Face Disappointment Fully to Pave New Path and Choose Resilience
Everyone is knocked down, disappointed, frustrated and faces failure; it’s frankly a prerequisite to ongoing growth and success. When you accept that setbacks are a normal part of the process, you realize that planning for the future and pursuing your goals must also include planning for how to deal with defeat.
“You have to have a personal philosophy that you develop about how to deal with setbacks that goes right to the core of your resilience, your capability to keep going despite disappointment,” advises former Senator and Secretary of State, Hilary Rodham Clinton, in her Master Class on resilience.
Learning how to move through adversity can enable you to emerge from defeat stronger, with new insights, greater self-understanding, a deeper sense of purpose, and more compassion for yourself and others.
Plan to fail
Of course, you work hard, hone your skills and put robust plans in place to meet your goals, not miss them. But acknowledging the potential for setbacks in both personal and professional endeavors is not being negative; it’s recognizing that any time you try something new, there can be hiccups. “Failure is part of the fabric of ambition and effort,” Clinton asserts. “Therefore, it has to be factored into your resilience and capability to get back up and keep going.”
You will increase your ability to recover and learn from setbacks more quickly if you anticipate them and develop specific strategies to reset. Consider these techniques as a starting point.
- Consider prior setbacks and failures. Chances are this is not your first encounter with disappointment. Think back through your life from childhood onward to explore times you felt defeated, dejected, embarrassed or rejected. What enabled you to move beyond those feelings and start over? What character traits and skillsets helped or hampered your ability to bounce back? And, what benefits ultimately came out of that challenging time that made you stronger?
- Feel the pain. When things don’t go well, it’s tempting to block out those negative feelings, quickly move on to something else or even blame others. It usually doesn’t work and it robs you of the opportunity to glean critical learnings from the experience. Use these moments instead to take stock and consider how your actions may have contributed to the setback, what you’ve learned that you might apply moving forward or even simply to take time to give yourself grace. “Don’t be the victim of the setback,” Clinton advises. “Be the agent of your own life in trying to understand what happened.”
- Take a breather from the fear and discomfort. While you don’t want to avoid tough feelings, you can’t wallow in them either. Take moments away from battling back from failure by engaging in activities that are easy, comfortable and that don’t rest on a win-lose dynamic. That could mean engaging in a hobby like crafting, journaling or listening to music; getting together with friends to watch a comedy; walking your dog or gardening. It will also help if you address the basics like eating well, getting enough sleep and exercising.

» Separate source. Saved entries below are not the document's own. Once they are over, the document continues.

-- ==== Sys2Proof/Machine/Operands.lean ====
section
/-! DEFINITION. Operand forms: the byte sequence of a formatting function (41 R120, 43 R158, R159). -/

namespace Sys2Proof.Machine

/-- A register that holds a byte sequence; valid with its decoder's record (10 R41). -/
def seqRegValue (s : State) (r : SeqReg) (k : List Byte → Out) : Out :=
  match r with
  | .macDest => validHdr s (·.macDest) .macDest fun m => k m.toList
  | .macSrc => validHdr s (·.macSrc) .macSrc fun m => k m.toList
  | .senderHwAddr => validArp s (·.senderHwAddr) .senderHwAddr k
  | .senderProtoAddr => validArp s (·.senderProtoAddr) .senderProtoAddr k
  | .targetHwAddr => validArp s (·.targetHwAddr) .targetHwAddr k
  | .targetProtoAddr => validArp s (·.targetProtoAddr) .targetProtoAddr k

/-- The bytes of an operand: a register's, or the caller's own. -/
def seqValue (s : State) (src : SeqOperand) (k : List Byte → Out) : Out :=
  match src with
  | .reg r => seqRegValue s r k
  | .lit bytes => k bytes

end Sys2Proof.Machine
end

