-- ==== Sys2Proof/Machine/Step.lean ====
section
/-! DEFINITION. One step: the next thing the caller asked for (log 5). -/

namespace Sys2Proof.Machine

/-- The code point a window's bits select, run; or the refusal of a value that no row covers. -/
def runWindow (w : Window) (s : State) : Out :=
  windowBytes w s fun bytes =>
    match decode s.cfg.etypeNames w bytes with
    | .ok i => exec i s
    | .error r => .refused (.noCodePoint r)

/-- One request of the caller. -/
def doOp (op : Op) (s : State) : Out :=
  match op with
  | .present bytes => .next (presentFrame bytes s)
  | .run i => if i.requestable s.cfg.etypeNames then exec i s else .refused .notRequestable
  | .select w => runWindow w s
  | .start e => startRun e s
  | .ret d => decoderReturn d s
  | .read r => readRegister r s
  | .reset => .next (resetBlock s)

/-- One step of the machine. With nothing asked for the block holds its last result (60 R205). -/
def step (s : State) : Host.Outcome State Fault Refusal :=
  match s.pending with
  | [] => .next s
  | op :: rest => doOp op (s.setPending rest)

/-- The state whose next step runs exactly the instruction whose bits are `w`: the window holds the bits and is the next thing
asked for (log 5, log 13). -/
def State.withFetchWord (s : State) (nbits w : Nat) : State :=
  let window := tableWindow w
  (placeWindow window (BitVec.ofNat 16 (w % 2 ^ nbits)) s).setPending (.select window :: s.pending)

end Sys2Proof.Machine
end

- Develop a Plan B. Now you know at least one approach to your goal that doesn’t work, or at least didn’t work this time. But perhaps there’s a way to tweak your approach and still get to the outcome you desire. Or maybe you can achieve part of what you wanted. You may not have won the contract with a major corporation, but you might still get your foot in the door and become a Tier 2 supplier. Perhaps the promotion you expected went to someone else, but you may be able to negotiate for greater involvement in a part of the business where you want to grow. Seek out and create alternative paths that will help you achieve as much of your goal as possible.
- Ask for help. Maybe the project, or a major part of it, can be salvaged if you can simply get more hands-on deck or an expert to troubleshoot major issues. A trusted mentor may be able to help you look at areas where you need to develop so that you will be ready for the next promotion. Look to your network to help you better understand where things went wrong, possibly pull success out of the rubble, or strategize for a bigger win down the road.
- Keep daring to try. A surefire way to avoid failure is to avoid trying. Unfortunately, that leaves no room for growth either. Women especially can sometimes shy away from getting in the game for fear of failure, and research shows we are often more heavily penalized for failure. One way to develop the stomach for setbacks is to practice dealing with them more often. Take small steps on a regular basis that push you out of your comfort zone and that could result in small failures. That might be as simple as trying a new exercise class that could result in embarrassment and sore muscles, signing up for training in an area of professional weakness, or committing to making at least one cold call per day to a potential new (and intimidating) customer.
Failure isn’t easy for anyone, but you will always be in good company when at first you don’t succeed. As Thasunda Brown Duckett, President and CEO of TIAA, and one of only two Black women currently serving as Fortune 500 CEOs, said in an interview with Stanford University, “Progress is not going in a straight line. It goes up and down, but it’s progress all the same.”